===== EXERCISE MATERIAL

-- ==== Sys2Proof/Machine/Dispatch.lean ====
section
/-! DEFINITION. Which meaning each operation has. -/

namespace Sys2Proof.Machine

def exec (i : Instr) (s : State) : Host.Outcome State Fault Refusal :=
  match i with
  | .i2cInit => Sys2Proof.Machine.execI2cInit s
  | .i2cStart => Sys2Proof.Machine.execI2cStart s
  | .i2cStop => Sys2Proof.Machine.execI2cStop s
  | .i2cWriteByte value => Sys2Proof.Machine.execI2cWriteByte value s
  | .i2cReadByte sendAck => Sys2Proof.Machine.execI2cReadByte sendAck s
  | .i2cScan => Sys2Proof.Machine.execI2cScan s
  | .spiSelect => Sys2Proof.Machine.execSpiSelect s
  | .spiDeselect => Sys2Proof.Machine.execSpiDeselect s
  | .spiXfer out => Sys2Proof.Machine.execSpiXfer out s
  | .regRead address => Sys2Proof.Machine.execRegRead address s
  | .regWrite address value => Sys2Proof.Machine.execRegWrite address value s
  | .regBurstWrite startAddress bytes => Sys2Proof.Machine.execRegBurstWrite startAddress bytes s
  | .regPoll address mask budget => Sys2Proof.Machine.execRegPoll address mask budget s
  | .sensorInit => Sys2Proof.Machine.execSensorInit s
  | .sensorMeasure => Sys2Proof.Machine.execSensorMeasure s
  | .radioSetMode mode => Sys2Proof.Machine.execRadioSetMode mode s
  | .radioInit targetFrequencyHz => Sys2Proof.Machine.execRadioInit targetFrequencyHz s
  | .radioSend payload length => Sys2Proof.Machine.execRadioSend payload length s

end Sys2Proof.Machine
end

==========
===== EXERCISE MATERIAL

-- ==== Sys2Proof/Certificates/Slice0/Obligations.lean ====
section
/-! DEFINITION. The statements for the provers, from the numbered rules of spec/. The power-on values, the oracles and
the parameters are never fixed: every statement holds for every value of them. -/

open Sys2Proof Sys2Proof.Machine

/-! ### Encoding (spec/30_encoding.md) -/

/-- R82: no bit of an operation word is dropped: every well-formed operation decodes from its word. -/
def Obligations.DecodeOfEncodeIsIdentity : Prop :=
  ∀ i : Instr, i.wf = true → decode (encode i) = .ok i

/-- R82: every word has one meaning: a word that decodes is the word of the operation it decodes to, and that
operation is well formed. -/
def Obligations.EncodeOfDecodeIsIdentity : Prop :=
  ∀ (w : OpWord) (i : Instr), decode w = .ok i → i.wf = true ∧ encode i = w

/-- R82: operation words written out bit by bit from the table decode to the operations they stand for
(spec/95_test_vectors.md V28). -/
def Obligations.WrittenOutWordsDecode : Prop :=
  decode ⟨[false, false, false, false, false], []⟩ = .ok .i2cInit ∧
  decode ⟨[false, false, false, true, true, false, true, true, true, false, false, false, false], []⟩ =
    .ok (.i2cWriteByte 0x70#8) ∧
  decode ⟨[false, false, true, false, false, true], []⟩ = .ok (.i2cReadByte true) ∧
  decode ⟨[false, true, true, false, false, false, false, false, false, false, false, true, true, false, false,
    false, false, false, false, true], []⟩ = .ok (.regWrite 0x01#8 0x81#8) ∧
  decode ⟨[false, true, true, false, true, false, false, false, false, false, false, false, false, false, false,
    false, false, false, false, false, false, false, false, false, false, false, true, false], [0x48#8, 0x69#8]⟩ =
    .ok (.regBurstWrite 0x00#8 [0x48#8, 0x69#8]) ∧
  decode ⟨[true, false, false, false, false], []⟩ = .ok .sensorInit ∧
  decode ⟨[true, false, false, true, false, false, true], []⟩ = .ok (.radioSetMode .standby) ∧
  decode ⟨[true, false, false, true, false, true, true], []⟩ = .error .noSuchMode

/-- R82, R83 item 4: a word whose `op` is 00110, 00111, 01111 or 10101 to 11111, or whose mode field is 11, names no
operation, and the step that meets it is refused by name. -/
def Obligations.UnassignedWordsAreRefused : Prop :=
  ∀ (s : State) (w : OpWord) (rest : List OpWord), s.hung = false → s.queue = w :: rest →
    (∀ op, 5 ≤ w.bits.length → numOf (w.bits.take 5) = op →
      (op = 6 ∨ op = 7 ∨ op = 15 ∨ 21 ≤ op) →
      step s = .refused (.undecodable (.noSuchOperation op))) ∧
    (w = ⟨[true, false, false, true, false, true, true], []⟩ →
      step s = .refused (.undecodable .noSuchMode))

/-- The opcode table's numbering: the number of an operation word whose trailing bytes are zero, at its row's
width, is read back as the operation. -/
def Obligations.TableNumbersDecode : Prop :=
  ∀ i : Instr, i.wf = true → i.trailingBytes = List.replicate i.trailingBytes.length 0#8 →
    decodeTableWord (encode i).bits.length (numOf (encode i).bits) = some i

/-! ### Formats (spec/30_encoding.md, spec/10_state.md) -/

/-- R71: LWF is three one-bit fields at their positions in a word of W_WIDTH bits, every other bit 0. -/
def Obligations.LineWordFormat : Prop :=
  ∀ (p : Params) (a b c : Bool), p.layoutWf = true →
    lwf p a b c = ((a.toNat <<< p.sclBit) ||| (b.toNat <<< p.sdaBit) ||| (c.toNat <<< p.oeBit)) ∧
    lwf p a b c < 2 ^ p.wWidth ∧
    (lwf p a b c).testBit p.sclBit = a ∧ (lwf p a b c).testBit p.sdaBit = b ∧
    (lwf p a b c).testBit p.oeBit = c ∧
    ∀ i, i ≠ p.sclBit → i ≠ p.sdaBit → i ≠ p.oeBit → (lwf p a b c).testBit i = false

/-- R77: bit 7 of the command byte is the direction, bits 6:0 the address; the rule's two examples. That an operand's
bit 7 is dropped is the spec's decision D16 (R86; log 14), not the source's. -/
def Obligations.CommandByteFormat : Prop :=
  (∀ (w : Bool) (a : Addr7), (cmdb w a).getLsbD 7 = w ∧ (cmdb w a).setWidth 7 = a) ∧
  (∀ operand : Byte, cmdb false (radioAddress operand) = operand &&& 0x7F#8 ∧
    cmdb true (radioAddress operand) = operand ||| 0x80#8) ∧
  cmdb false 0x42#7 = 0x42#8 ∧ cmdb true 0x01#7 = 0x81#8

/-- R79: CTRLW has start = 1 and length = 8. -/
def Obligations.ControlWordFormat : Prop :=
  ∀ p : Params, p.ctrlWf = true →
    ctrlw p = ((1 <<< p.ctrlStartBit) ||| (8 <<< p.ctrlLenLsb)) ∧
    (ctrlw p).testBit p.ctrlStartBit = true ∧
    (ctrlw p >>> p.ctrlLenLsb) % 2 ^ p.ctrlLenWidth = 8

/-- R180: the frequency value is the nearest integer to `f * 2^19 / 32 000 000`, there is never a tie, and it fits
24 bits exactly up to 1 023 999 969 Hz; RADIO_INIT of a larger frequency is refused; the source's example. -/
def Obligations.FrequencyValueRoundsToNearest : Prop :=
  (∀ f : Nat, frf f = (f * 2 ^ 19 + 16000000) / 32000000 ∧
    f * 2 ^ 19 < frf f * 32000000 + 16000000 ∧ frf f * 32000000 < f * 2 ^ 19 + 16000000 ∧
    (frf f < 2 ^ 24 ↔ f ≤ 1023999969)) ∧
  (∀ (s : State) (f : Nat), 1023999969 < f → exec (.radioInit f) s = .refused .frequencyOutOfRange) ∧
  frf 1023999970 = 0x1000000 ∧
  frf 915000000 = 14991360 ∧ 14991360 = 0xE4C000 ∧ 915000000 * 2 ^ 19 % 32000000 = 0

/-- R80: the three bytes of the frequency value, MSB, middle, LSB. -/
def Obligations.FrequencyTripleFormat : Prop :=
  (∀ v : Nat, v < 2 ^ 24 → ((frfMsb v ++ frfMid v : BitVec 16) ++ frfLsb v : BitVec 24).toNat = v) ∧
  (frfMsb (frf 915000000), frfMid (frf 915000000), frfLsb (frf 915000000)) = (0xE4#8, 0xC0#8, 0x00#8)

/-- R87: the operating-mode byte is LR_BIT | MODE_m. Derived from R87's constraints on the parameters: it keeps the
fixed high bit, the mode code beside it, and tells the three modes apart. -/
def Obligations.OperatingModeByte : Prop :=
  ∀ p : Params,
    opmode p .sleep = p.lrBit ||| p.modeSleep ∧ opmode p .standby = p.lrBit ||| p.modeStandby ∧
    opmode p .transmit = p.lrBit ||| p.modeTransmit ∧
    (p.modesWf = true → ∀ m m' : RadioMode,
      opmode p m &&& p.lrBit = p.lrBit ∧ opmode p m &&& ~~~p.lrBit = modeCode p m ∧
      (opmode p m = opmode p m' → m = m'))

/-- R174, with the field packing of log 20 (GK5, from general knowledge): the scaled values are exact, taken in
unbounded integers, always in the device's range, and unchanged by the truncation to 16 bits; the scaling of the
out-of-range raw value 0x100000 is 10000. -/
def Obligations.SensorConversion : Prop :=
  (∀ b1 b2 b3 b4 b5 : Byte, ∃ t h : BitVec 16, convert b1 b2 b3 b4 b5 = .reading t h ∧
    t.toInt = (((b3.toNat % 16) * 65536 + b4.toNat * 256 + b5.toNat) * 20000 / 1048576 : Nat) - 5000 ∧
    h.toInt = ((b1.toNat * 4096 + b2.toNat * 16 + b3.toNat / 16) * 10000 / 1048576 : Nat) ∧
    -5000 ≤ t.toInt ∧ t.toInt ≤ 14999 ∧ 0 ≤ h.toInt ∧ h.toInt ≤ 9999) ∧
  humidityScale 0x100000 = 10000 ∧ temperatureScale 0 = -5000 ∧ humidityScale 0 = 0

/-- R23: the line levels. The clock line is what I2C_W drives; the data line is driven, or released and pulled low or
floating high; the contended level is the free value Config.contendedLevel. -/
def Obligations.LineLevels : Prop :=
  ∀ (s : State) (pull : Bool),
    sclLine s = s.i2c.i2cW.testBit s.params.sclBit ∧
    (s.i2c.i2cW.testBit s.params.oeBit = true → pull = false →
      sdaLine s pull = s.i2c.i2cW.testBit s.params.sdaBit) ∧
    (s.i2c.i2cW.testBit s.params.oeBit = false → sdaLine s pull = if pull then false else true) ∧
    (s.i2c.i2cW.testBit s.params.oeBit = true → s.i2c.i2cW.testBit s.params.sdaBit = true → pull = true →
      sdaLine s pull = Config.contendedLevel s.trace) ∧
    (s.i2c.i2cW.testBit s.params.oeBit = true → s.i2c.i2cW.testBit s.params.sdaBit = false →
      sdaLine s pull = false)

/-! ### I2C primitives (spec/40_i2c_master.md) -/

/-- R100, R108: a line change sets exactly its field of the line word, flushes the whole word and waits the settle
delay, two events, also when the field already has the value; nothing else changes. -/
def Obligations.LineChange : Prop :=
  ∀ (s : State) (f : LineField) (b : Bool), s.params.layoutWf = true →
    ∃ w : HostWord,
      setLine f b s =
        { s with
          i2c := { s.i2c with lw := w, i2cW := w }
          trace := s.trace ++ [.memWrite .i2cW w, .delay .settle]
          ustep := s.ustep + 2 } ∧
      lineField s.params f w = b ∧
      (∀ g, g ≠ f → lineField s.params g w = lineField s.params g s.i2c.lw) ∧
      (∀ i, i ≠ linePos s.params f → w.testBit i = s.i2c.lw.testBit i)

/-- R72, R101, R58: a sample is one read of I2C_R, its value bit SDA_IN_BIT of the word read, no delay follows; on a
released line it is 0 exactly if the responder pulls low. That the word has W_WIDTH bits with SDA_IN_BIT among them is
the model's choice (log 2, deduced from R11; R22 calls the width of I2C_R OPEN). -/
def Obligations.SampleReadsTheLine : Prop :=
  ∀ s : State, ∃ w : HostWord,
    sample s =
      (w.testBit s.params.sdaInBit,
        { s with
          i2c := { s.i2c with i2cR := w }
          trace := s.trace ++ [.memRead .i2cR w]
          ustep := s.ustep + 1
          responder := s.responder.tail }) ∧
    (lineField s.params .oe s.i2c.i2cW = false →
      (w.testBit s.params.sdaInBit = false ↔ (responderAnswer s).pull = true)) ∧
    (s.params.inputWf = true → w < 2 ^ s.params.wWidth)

==========

▶ WORK TO COMPLETE
From the entries, report each line that includes the word "whose".

▶ FINISHED EXERCISE
/-- R82, R83 item 4: a word whose `op` is 00110, 00111, 01111 or 10101 to 11111, or whose mode field is 11, names no
/-- The opcode table's numbering: the number of an operation word whose trailing bytes are zero, at its row's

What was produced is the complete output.